If $X_1, \ldots, X_n$ are iid random variables $\sim N(\mu,\sigma^2)$,

$$\frac{\bar{X}\,-\,\mu}{\sigma/\sqrt{n}} \sim N(0,1)$$

$Z=\frac{\bar{X}\,-\,\mu}{\sigma/\sqrt{n}}$ is the Z-test.

If the $X_1,\ldots,X_n$ are not normally distributed, the expression will tend to $\sim N(0,1)$ as $n\to\infty$, the basis for the central limit theorem (CLT).

[Note that the preceding opening statement is now correct after reflecting @Ian and @Michael Hardy comments to the OP in reference to the CLT.]

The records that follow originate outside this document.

/-- Settles O26: the dispatch by protocol; each arm as the nested arm; and for TCP what the octets parse to, which record is found and
which arm then runs. -/
theorem ipDispatch : Obligations.IpDispatch := by
  refine ⟨?packet, fun src b now s => ⟨exec_ipRxIcmp_eq_runNested .., exec_ipRxUdp_eq_runNested .., exec_ipRxTcp_eq_runNested .., ?tcp,
    ⟨_, rfl⟩, ⟨_, rfl⟩, ⟨_, rfl⟩, fun _ => rfl⟩⟩
  case packet =>
    rintro b now s _ _ _ rfl rfl rfl
    exact exec_ethRxIpv4 b now s
  case tcp =>
    intro seg found hseg hfound
    have hparse := hseg ▸ parseTcp_eq b
    have hlookup : s.lookupSegment src seg = found := by rw [lookupSegment_eq, hfound, hseg]
    refine ⟨hparse, hlookup, ?_⟩
    rw [← hlookup]
    split_ifs at hparse with hshort
    · exact (exec_ipRxTcp_of_malformed hparse src now s).trans (if_pos hshort).symm
    · exact (exec_ipRxTcp_of_parsed hparse now).trans (if_neg hshort).symm

end Sys2Proof.Machine

/-! PROOFS. ICMP (R240, R241): the dispatch of a message by its type, and the echo request that ICMP.ECHO sends. -/

namespace Sys2Proof.Machine

/-! ### ICMP.RX (R241) -/

theorem exec_ipRxIcmp (src : Word32) (b : Octets) (s : State) :
    exec (.ipRxIcmp src b) s =
      if b.length < 8 then .next (s.raiseDrop .malformedPacket)
      else if octetAt b 0 = 0#8 then exec (.icmpRxEchoReply src b.length (be16 b 6)) s
      else exec (.icmpRxOther (octetAt b 0)) s := by
  have hrx : exec (.ipRxIcmp src b) s = .next (icmpRx src b s) := rfl
  rw [hrx, icmpRx, apply_caseIcmp Host.Outcome.next]
  rfl

/-- Settles O29: the dispatch by type, and the definitions of the two arms. -/
theorem icmpReceive : Obligations.IcmpReceive :=
  fun src s => ⟨fun b => exec_ipRxIcmp src b s, fun _ _ => rfl, fun _ => rfl⟩

/-! ### ICMP.ECHO (R240) -/

section

variable (cfg : Config) (ident sequence : Word16)

/-- The echo request with its checksum field still zero, which the checksum is taken over (R152, R240). -/
def echoWithoutChecksum : Octets := [8, 0, 0, 0] ++ put16 ident ++ put16 sequence ++ cfg.icmpPayload

/-- The fields of R240 in their order: the checksum is written over the two zero octets after type and code. -/
theorem buildEcho_layout :
    buildEcho cfg ident sequence =
      [8, 0] ++ put16 (checksum (echoWithoutChecksum cfg ident sequence)) ++ put16 ident ++ put16 sequence ++ cfg.icmpPayload := rfl

theorem length_echoWithoutChecksum : (echoWithoutChecksum cfg ident sequence).length = 40 := by
  simp [echoWithoutChecksum, cfg.icmpPayload_length]

@[simp] theorem length_buildEcho : (buildEcho cfg ident sequence).length = 40 := by
  simp [buildEcho_layout, cfg.icmpPayload_length]

/-- The message sent verifies (R151 a, R152): its checksum field stood at the even offset 2 and held zero. -/
theorem checksum_buildEcho : checksum (buildEcho cfg ident sequence) = 0 := by
  have hroom : 2 + 2 ≤ (echoWithoutChecksum cfg ident sequence).length := by rw [length_echoWithoutChecksum]; decide
  exact insertedChecksumVerifies [] (echoWithoutChecksum cfg ident sequence) 2 rfl rfl hroom rfl rfl

/-- The message is within the bound of R222, so IP.SEND does not refuse it. -/
theorem exec_icmpEcho_eq_ipSend (dest : Word32) (s : State) :
    exec (.icmpEcho dest ident sequence) s = exec (.ipSend dest 1#8 (buildEcho Config.chip ident sequence)) s := by
  have hbound : (buildEcho Config.chip ident sequence).length ≤ 65515 := by rw [length_buildEcho]; decide
  rw [exec_ipSend_of_le hbound]
  rfl

end

/-- Settles O30: the message is `buildEcho`, by its layout, its length, its checksum and what the command does with it. -/
theorem exec_icmpEcho : Obligations.IcmpEcho := by
  intro dest ident sequence s
  exact ⟨buildEcho Config.chip ident sequence, _, buildEcho_layout .., rfl, length_buildEcho .., Config.chip.icmpPayload_letters,
    checksum_buildEcho .., exec_icmpEcho_eq_ipSend .., _, rfl⟩
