-- ==== Sys2Proof/Decode.lean ====
section
/-! DEFINITION. Instruction words: the decoder (R137 to R146) and, after it, the encoder. A word's
reserved bits are checked by encoding what was read and comparing (`decode`). -/

namespace Sys2Proof

/-- Bits [lo + n - 1 : lo] of a word. -/
def fld (w : BitVec 64) (lo n : Nat) : BitVec n := w.extractLsb' lo n

/-- Bit i of a word. -/
def bitAt (w : BitVec 64) (i : Nat) : Bool := w.getLsbD i

/-- The tile-line operand at bits [lo + 13 : lo] (R141). -/
def decLine (w : BitVec 64) (lo : Nat) : Line :=
  { tile := fld w (lo + 10) 4, dir := fld w (lo + 8) 2, fromReg := bitAt w (lo + 7),
    idx := fld w (lo + 1) 6, last := bitAt w lo }

/-- The destination line at bits [lo + 12 : lo] (R141). -/
def decDLine (w : BitVec 64) (lo : Nat) : DLine :=
  { tile := fld w (lo + 9) 4, dir := fld w (lo + 7) 2, fromReg := bitAt w (lo + 6),
    idx := fld w lo 6 }

/-- The token bits [51:48] (R138). (DEDUCED, log 46) -/
def decTok (w : BitVec 64) : Tok :=
  { wl := bitAt w 51, wr := bitAt w 50, gl := bitAt w 49, gr := bitAt w 48 }

/-- Fields of the R3 form. -/
def decR3 (w : BitVec 64) : FR3 :=
  { sp := bitAt w 51, d := fld w 42 6, a := fld w 36 6, b := fld w 30 6 }

/-- Fields of the R2 form. -/
def decR2 (w : BitVec 64) : FR2 :=
  { sp := bitAt w 51, d := fld w 42 6, a := fld w 36 6 }

/-- Fields of the R2L form. -/
def decR2L (w : BitVec 64) : FR2L :=
  { sp := bitAt w 51, d := fld w 42 6, a := fld w 36 6, len := fld w 0 6 }

/-- Fields of the R3L form. -/
def decR3L (w : BitVec 64) : FR3L :=
  { sp := bitAt w 51, d := fld w 42 6, a := fld w 36 6, b := fld w 30 6, len := fld w 0 6 }

/-- Fields of the R2PL form. -/
def decR2PL (w : BitVec 64) : FR2PL :=
  { sp := bitAt w 51, d := fld w 42 6, a := fld w 36 6, pos := fld w 6 6, len := fld w 0 6 }

/-- Fields of the R4 form. -/
def decR4 (w : BitVec 64) : FR4 :=
  { sp := bitAt w 51, d := fld w 42 6, a := fld w 36 6, b := fld w 30 6, c := fld w 24 6 }

/-- Fields of the RI form. -/
def decRI (w : BitVec 64) : FRI :=
  { sp := bitAt w 51, d := fld w 42 6, a := fld w 36 6, imm := fld w 0 36 }

/-- Fields of the RI1 form. -/
def decRI1 (w : BitVec 64) : FRI1 :=
  { sp := bitAt w 51, d := fld w 42 6, imm := fld w 0 36 }

/-- Fields of the Off form. -/
def decOff (w : BitVec 64) : FOff :=
  { off := fld w 0 30 }

/-- Fields of the DOff form. -/
def decDOff (w : BitVec 64) : FDOff :=
  { d := fld w 42 6, off := fld w 0 30 }

/-- Fields of the AImm form. -/
def decAImm (w : BitVec 64) : FAImm :=
  { a := fld w 36 6, imm := fld w 0 36 }

/-- Fields of the DAImm form. -/
def decDAImm (w : BitVec 64) : FDAImm :=
  { d := fld w 42 6, a := fld w 36 6, imm := fld w 0 36 }

/-- Fields of the ABOff form. -/
def decABOff (w : BitVec 64) : FABOff :=
  { a := fld w 36 6, b := fld w 30 6, off := fld w 0 30 }

/-- Fields of the AOff form. -/
def decAOff (w : BitVec 64) : FAOff :=
  { a := fld w 36 6, off := fld w 0 30 }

If the standard deviation of the population, $\sigma$, is unknown we can replace it by the estimation based on a sample, $S$, but then the expression (one-sample t-test statistic) will follow a $t$-distribution:

$$ T=\frac{\bar{X}\,-\,\mu}{S/\sqrt{n}}\sim t_{n-1}$$

with $$S=\sqrt{\frac{\sum(X_i-\bar X)^2}{n-1}}.$$

Minimal manipulations of this equation for $T$

$$\begin{align} \frac{\bar{X}\,-\,\mu}{S/\sqrt{n}} &= \frac{\bar{X}\,-\,\mu}{\frac{\sigma}{\sqrt{n}}} \frac{1}{\frac{S}{\sigma}}\\[2ex] &= Z\,\frac{1}{\frac{S}{\sigma}}\\[2ex] &= \frac{Z}{\sqrt{\frac{\color{blue}{\sum(X_i-\bar X)^2}}{(n-1)\,\color{blue}{\sigma^2}}}} \sim\frac{Z}{\sqrt{\frac{\color{blue}{\chi_{n-1}^2}}{n-1}}} \sim t_{n-1}\small \tag 1 \end{align}$$

will introduce the chi square distribution, $(\chi^2).$

The chi square is the distribution that models $X^2$ with $X\sim N(0,1)$:

Let's say that $X \sim N(0,1)$ and that $Y=X^2$ and find the density of $Y$ by using the $\text{cdf}$ method:

$$\Pr(Y \leq y) = \Pr(X^2 \leq y)= \Pr(-\sqrt{y} \leq x \leq > \sqrt{y}).$$

We cannot integrate in close form the density of the normal distribution. But we can express it:

$$ F_X(y) = F_X(\sqrt{y})- F_X(-\sqrt[]{y}).$$ Taking the derivative:

$$ f_X(y)= F_X'(\sqrt{y})\,\frac{1}{2\sqrt{y}}+ > F_X'(\sqrt{-y})\,\frac{1}{2\sqrt{y}}.$$

Since the values of the normal $\text{pdf}$ are symmetrical:

$$ f_X(y)= F_X'(\sqrt{y})\,\frac{1}{\sqrt{y}}.$$

Equating this to the $\text{pdf}$ of the normal (now the $x$ in the $\text{pdf}$ will be $\sqrt{y}$ to be plugged into the $e^{-\frac{x^2}{2}}$ part of the normal $\text{pdf}$); and remembering to in include $\frac{1}{\sqrt{y}}$ at the end:

$$\begin{align} f_X(y) &= F_X'\left(\sqrt{y}\right)\,\frac{1}{\sqrt[]{y}}\\[2ex] &=\frac{1}{\sqrt{2\pi}}\,e^{-\frac{y}{2}}\, \frac{1}{\sqrt[]{y}}\\[2ex] &=\frac{1}{\sqrt{2\pi}}\,e^{-\frac{y}{2}}\, y^{\frac{1}{2}- 1} \end{align}$$

Compared to the pdf of the chi square:

$$ f_X(x)= \frac{1}{2^{\nu/2}\Gamma(\frac{\nu}{2})}e^{\frac{-x}{2}}x^{\frac{\nu}{2}-1}$$

and, since $\Gamma(1/2)=\sqrt{\pi}$, for $1$ df, we have derived exactly the $\text{pdf}$ of the chi square.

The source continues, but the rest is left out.